На вторые сутки почти тоже самое: прогулка до штормящего пролива, байки без вранья, анекдотцы. И уже в строгую меру водицы из дубового анкерка. Эк, чё-то в следующие 24 часа перестали воспринимать весёленькое. Теперь нравились обстоятельные истории, которые разбирали до голой сути. Шторм приметно терял силу, даже запросматривало низковатое солнце. Ещё оно бы грело.

Четвёртая зарубка суток была богата на выплеск нервов, от почти что задвига сбыточности. На быстрых копытцах пожаловала, наконец-то, мимолётность удачи, точнее мясного обеда. В бывшем оконце, с навсегда застывшим видом, вдруг киношно замелькали десятки оленей. Немой вопрос: «Чьи будут?» Прояснился сразу – дикие! Тревога в одно ружьё! Анатолий, не хуже морпеха, выскочил исполнить извечный долг мужчины. Вот только диспозиция не подыгрывала ему. Много раз обижаемое людьми стадо, держалось кучно. Отказав себе в удовольствии щипать ягель, на сопочке замер крупный самец-вожак. Произошла суровая дуэль выдержки. Анатоль машинально пригнулся. Таё совсем выдало умысел двуногого.
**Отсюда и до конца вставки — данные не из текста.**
-- ==== Sys2Proof/Machine/Elements.lean ====
section
/-!
DEFINITION. What AQ, DQ, the tag hits and the row server do after an IXPUSH (07 R189–R193), and the staging of elements
(12 R313).
-/

namespace Sys2Proof.Machine

/-! ### DQ entries -/

/-- A DQ entry of a context. -/
def Arch.dqEntry? (a : Arch) (id : Nat) : Option DqEntry := a.dq.find? fun e => e.id == id

/-- Change of a DQ entry. -/
def State.modDq (s : State) (d c id : Nat) (f : DqEntry → DqEntry) : State :=
  s.modArch d c fun a => { a with dq := a.dq.map fun e => if e.id = id then f e else e }

/-- An element has returned; the entry is LANDED with its last one (R191). -/
def DqEntry.take (e : DqEntry) (g v : Nat) : DqEntry :=
  if e.waiting.contains g then
    let rest := e.waiting.filter fun x => x != g
    { e with data := e.data ||| BitVec.ofNat 8192 (v % 2 ^ (8 * e.size) * 2 ^ (8 * e.size * g)), waiting := rest,
             status := match e.status with
               | .wait => if rest.isEmpty then .landed else .wait
               | x => x }
  else e

/-- An element has faulted; the entry records its lowest one (R191, Table 1-3). -/
def DqEntry.fail (e : DqEntry) (g : Nat) (t : Trap) : DqEntry :=
  { e with waiting := e.waiting.filter fun x => x != g,
           status := match e.status with
             | .poisoned h u => if g < h then .poisoned g t else .poisoned h u
             | _ => .poisoned g t }

/-- A fault of an IX element. -/
def ixTrap (code info : Nat) : Trap := { code := code, info := info, cls := 11, clus := none }

/-- The address of an index: (base + idx × stride) mod 2^64 (Table 7-8). -/
def AqEntry.addrOf (q : AqEntry) (g : Nat) : Nat :=
  (((q.base : Int) + (q.idx.getD g none).getD 0 * (q.stride : Int)) % 2 ^ 64).toNat

/-- What the staging compares for an element: its address, or for a row the table and the index. -/
def AqEntry.stageAddr (q : AqEntry) (g : Nat) : Nat :=
  if q.tk = 1 then q.base * 2 ^ 64 + wrapTo 64 ((q.idx.getD g none).getD 0) else q.addrOf g

/-- The bank address of a tag hit. -/
def AqEntry.hit? (q : AqEntry) (g : Nat) : Option Nat := q.hits.getD g none

/-! ### Elements that return -/

/-- A returned element enters the staging: of the region that pushed its entry, or of a later one (R313). -/
def State.stageElem (s : State) (d c id g v : Nat) : State :=
  let x := s.ctx d c
  match x.arch.dqEntry? id with
  | none => s
  | some e =>
    if c = 2 ∨ (e.src.hit? g).isSome then s
    else match e.stages.find? fun p => p.1 == g with
      | some (_, key) => s.fillStage d c key v (x.stepsBefore e.step)
      | none =>
        let (key, s) := s.fresh
        let n : Staged := { key := key, family := .arrived id g, addr := e.src.stageAddr g, size := e.size, value := some v,
                            steps := x.regionSteps + b2n x.stepped, used := true }
        let s := s.modCtx d c fun x => { x with staging := x.staging ++ [n] }
        let k := (s.ctx d c).staging.length
        if stagingLimit c < k then s.storeFull d c 11 3 (some e.gstep) else s

/-- A context takes and sends no more elements: it has stopped, other than for a pre-emption, which waits for its entries (R315,
R326). -/
def State.elementsStop (s : State) (d c : Nat) : Bool :=
  (s.ctx d c).run == .stopped && !((s.gangOf d c).any fun g => g.state == .preempting)

/-- An element returns its value or its fault to its entry; one of an entry that IXCLR freed is dropped (R193). -/
def State.elemBack (s : State) (d c id g : Nat) (r : Except Trap Nat) : State :=
  let x := s.ctx d c
  match x.arch.dqEntry? id with
  | none => s
  | some e =>
    if s.elementsStop d c || !e.waiting.contains g then s
    else match r with
      | .error t => s.modDq d c id fun e => e.fail g t
      | .ok v => (s.stageElem d c id g v).modDq d c id fun e => e.take g v

/-- An element has been read, or its fault is known: it returns at a free later count. -/
def State.elemGot (s : State) (d c id g : Nat) (r : Except Trap Nat) : State :=
  let got : Nat × Option Trap × Nat := match r with
    | .ok v => (g, none, v)
    | .error t => (g, some t, 0)
  let s := s.modDq d c id fun e => { e with got := e.got ++ [got] }
  let (k, s) := (Config.freeNat s.free, { s with free := s.free + 1 })
  s.schedule (s.now + k) phEdge (.ev (.ixElementReturn d c id g))

/-- IX_ELEMENT_RETURN (R191). -/
def execIxElementReturn (d c id g : Nat) (s : State) : Res :=
  match (s.ctx d c).arch.dqEntry? id with
  | none => .next s
  | some e =>
    match e.got.find? fun p => p.1 == g with
    | none => .next s
    | some p =>
      let s := s.modDq d c id fun e => { e with got := e.got.filter fun p => p.1 != g }
      .next (s.elemBack d c id g (match p.2.1 with | some t => .error t | none => .ok p.2.2))
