/-- Full granules of an RST leave for another package in one frame of at most 1,024 data flits (R345, R398; log 9): the
granules from the earliest that is still to be sent without a gap below this one. -/
def State.sendFrame (s : State) (p : Pending) (w : DefWrite) (pkg x : Nat) : State :=
  let qs := s.pendings.filterMap fun q => s.joinsFrame p w q
  let low := (List.range 1023).foldl (fun (m : Nat × Bool) i =>
    if m.2 ∧ 64 * (i + 1) ≤ w.addr ∧ (qs.any fun q => q.2.addr == w.addr - 64 * (i + 1)) = true then (i + 1, true) else (m.1, false)) (0, true)
  let back := (List.range (low.1 + 1)).foldl (fun (a : State × Nat × Bool) i =>
    if i = 0 ∨ a.2.2 = false ∨ x < 64 * i then a
    else match a.1.reach p.die (some p.ctx) p.asid (w.addr - 64 * i) false true with
      | (t, .ok (.remote k y)) => if k = pkg ∧ y = x - 64 * i then (t, i, true) else (t, a.2.1, false)
      | (t, _) => (t, a.2.1, false)) (s, 0, true)
  let j := back.2.1
  let r := back.1.frameRun p qs pkg (w.addr - 64 * j) (x - 64 * j) 1024
  let ids := r.2.map (·.1)
  let t := r.1.request p.die (.writes ids) pkg FrameKind.write (x - 64 * j) (2 ^ 64 - 1)
    (r.2.flatMap fun q => bytesOfNat 64 q.2.data.toNat)
  (r.2.mapIdx fun i q => (i, q.1)).foldl (fun t q => t.pendingSent q.2 (.remote pkg (x - 64 * j + 64 * q.1))) t

/-- A released write performs at its home, or leaves for it. A write to another package carries its byte mask in `op`
(log 9). -/
def State.performWrite (s : State) (p : Pending) (w : DefWrite) : State :=
  let (s, r) := match p.home with
    | some h => (s, (.ok h : Except Nat Home))
    | none => s.reach p.die (some p.ctx) p.asid w.addr false true
  match r with
  | .error code => s.pendingFault p none code w.addr
  | .ok (.remote pkg a) =>
    if w.rst.isSome ∧ w.mask = BitVec.allOnes 64 then s.sendFrame p w pkg a
    else (s.request p.die (.write p.id) pkg FrameKind.write a w.mask.toNat (bytesOfNat 64 w.data.toNat)).pendingSent p.id (.remote pkg a)
  | .ok (.host a) => ((maskRuns w.data w.mask).foldl (fun s r => s.hostWrite (a + r.1) r.2) s).performed p.id
  | .ok h =>
    let perform := fun (s : State) => (s.writeHomeMasked h w.data.toNat w.mask.toNat 64).performed p.id
    if p.slot.isSome then perform s else s.elastically [h] (.ev (.deferredWritePerform p.id)) perform

/-- The value that the elements of one cell add to it, as the frame of an elastic update carries it (log 9). -/
def cellAdd (es : List ScatElem) : Nat :=
  match es with
  | [] => 0
  | e :: _ =>
    if e.cfg.wide then wrapTo 128 ((es.map fun x => x.wideAdd.1).sum)
    else (roundTo .f32 (scatPart es).1 .ne .inf false 0).bits

/-- The flags that the elements of one cell set whatever the cell holds. -/
def cellFlags (es : List ScatElem) : CellOut :=
  match es with
  | [] => { value := 0, sat := false, nanv := false, ovf := false }
  | e :: _ =>
    if e.cfg.wide then
      let xs := es.map ScatElem.wideAdd
      { value := 0, sat := xs.any (·.2.1), nanv := xs.any (·.2.2), ovf := false }
    else { value := 0, sat := false, nanv := false, ovf := (scatPart es).2 }

/-- A released scatter update performs at its cell, or leaves for it. -/
def State.performCell (s : State) (p : Pending) : State :=
  match p.scat with
  | [] => s.performed p.id
  | e :: _ =>
    let n := e.cfg.cell
    let live := (s.ctx p.die p.ctx).gang == p.gang
    let flag := fun (s : State) (o : CellOut) => if live then s.scatFlags p.die p.ctx e.region o else s
    match s.reach p.die (some p.ctx) p.asid e.addr true true with
    | (s, .error code) => s.pendingFault p none code e.addr
    | (s, .ok (.remote pkg a)) =>
      ((flag s (cellFlags p.scat)).request p.die (.write p.id) pkg FrameKind.atomic a
        (if e.cfg.wide then opWord 7 16 0 else opWord 6 4 0) (bytesOfNat n (cellAdd p.scat))).pendingSent p.id (.remote pkg a)
    | (s, .ok (.host a)) =>
      ((flag s (cellFlags p.scat)).hostAtomic (.write p.id) a (if e.cfg.wide then 7 else 6) n (cellAdd p.scat) 0).pendingSent
        p.id (.host a)
    | (s, .ok h) => s.elastically [h] (.ev (.deferredWritePerform p.id)) fun s =>
      match s.readHome h n with
      | .error code => s.pendingFault p (some h) code e.addr
      | .ok old =>
        let o := cellUpdate p.scat old
        ((flag s o).writeHome h (bytesOfNat n o.value)).performed p.id

/-- DEFERRED_WRITE_PERFORM (R262): a released write or scatter update performs at its home; a TDMA granule at its landing
count (R235). -/
def execDeferredWritePerform (id : Nat) (s : State) : Res :=
  match s.pendings.find? fun p => p.id == id with
  | none => .next s
  | some p =>
    if p.sent ∨ (p.slot.isSome ∧ p.due ≠ s.bel) then .next s
    else if s.blockedPending p then .next (s.retryPending (.deferredWritePerform id))
    else match p.write with
      | some w => .next (s.performWrite p w)
      | none => .next (s.performCell p)

/-- The update of a barrier object by an arrival (R253). -/
def State.arriveHome (s : State) (h : Home) (v : Nat) : Except Nat State :=
  match s.readHome h 16 with
  | .error c => .error c
  | .ok n =>
    let count := n % 2 ^ 64
    let expected := n / 2 ^ 64
    let (count, expected) := if count < v then (0, expected % 2 ^ 63 + 2 ^ 63) else (count - v, expected)
    .ok (s.writeHome h (bytesOfNat 16 (count + expected * 2 ^ 64)))

/-- BARRIER_ARRIVAL_UPDATE (R253): an arrival updates its barrier indivisibly, after everything that its release orders
before it. -/
def execBarrierArrivalUpdate (id : Nat) (s : State) : Res :=
  match s.pendings.find? fun p => p.id == id with
  | none => .next s
  | some p =>
    match p.arrival with
    | none => .next s
    | some a =>
      if p.sent then .next s
      else if s.blockedPending p then .next (s.retryPending (.barrierArrivalUpdate id))
      else
        let (s, r) := if isBankAddr a.addr.toNat then (s, (.ok (.bank p.die (a.addr.toNat % 2 ^ 28)) : Except Nat Home))
          else s.reach p.die (some p.ctx) p.asid a.addr.toNat true true
        match r with
        | .error code => .next (s.pendingFault p none code a.addr.toNat)
        | .ok (.remote pkg x) =>
          .next ((s.request p.die (.write id) pkg FrameKind.atomic x (opWord 5 16 0) (bytesOfNat 8 a.value.toNat)).pendingSent id (.remote pkg x))
        | .ok (.host x) => .next ((s.hostAtomic (.write id) x 5 16 a.value.toNat 0).pendingSent id (.host x))
        | .ok h => .next (s.elastically [h] (.ev (.barrierArrivalUpdate id)) fun s =>
          match s.arriveHome h a.value.toNat with
          | .ok s => s.performed id
          | .error code => s.pendingFault p (some h) code a.addr.toNat)

/-! ### The end of a region (R309 steps 1 and 2, R135) -/

/-- The deferred writes are released; before-images, read staging, received frames and the atomic log are freed. -/
def State.endRegion (s : State) (d c : Nat) : State :=
  let s := s.release d c
  let s := s.freeFrames d c
  s.modCtx d c fun x =>
    { x with before := [], staging := [], atomLog := [], atomPos := 0, regionSteps := 0,
             posted := x.posted.map fun p => (p.1, p.2.1, true),
             arch := { x.arch with dq := x.arch.dq.map fun (e : DqEntry) => { e with stages := [] } } }

end Sys2Proof.Machine
end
Чтоб выстрелить жиганом наверняка, нужно подойти хотя бы на сорок метров. Необъяснимо как, об этом знал учённый человеческой жестокостью олень. Каждый шаг стоил старшине нелишнего месяца жизни. Сердце аритмично колотилось, как у сердечника с диагнозом последней стадии. Нечто подобное по напрягу относилось и к вожаку. До ближайшей по расстоянию матки-оленихи требовалось ещё несколько шагов. И тут раздался атасный рёв-хрип с обзорной сопочки. Стадо моментально рвануло прочь. А гордый выигранным поединком олень, победно трубя, потрясая рогами, подался за своими.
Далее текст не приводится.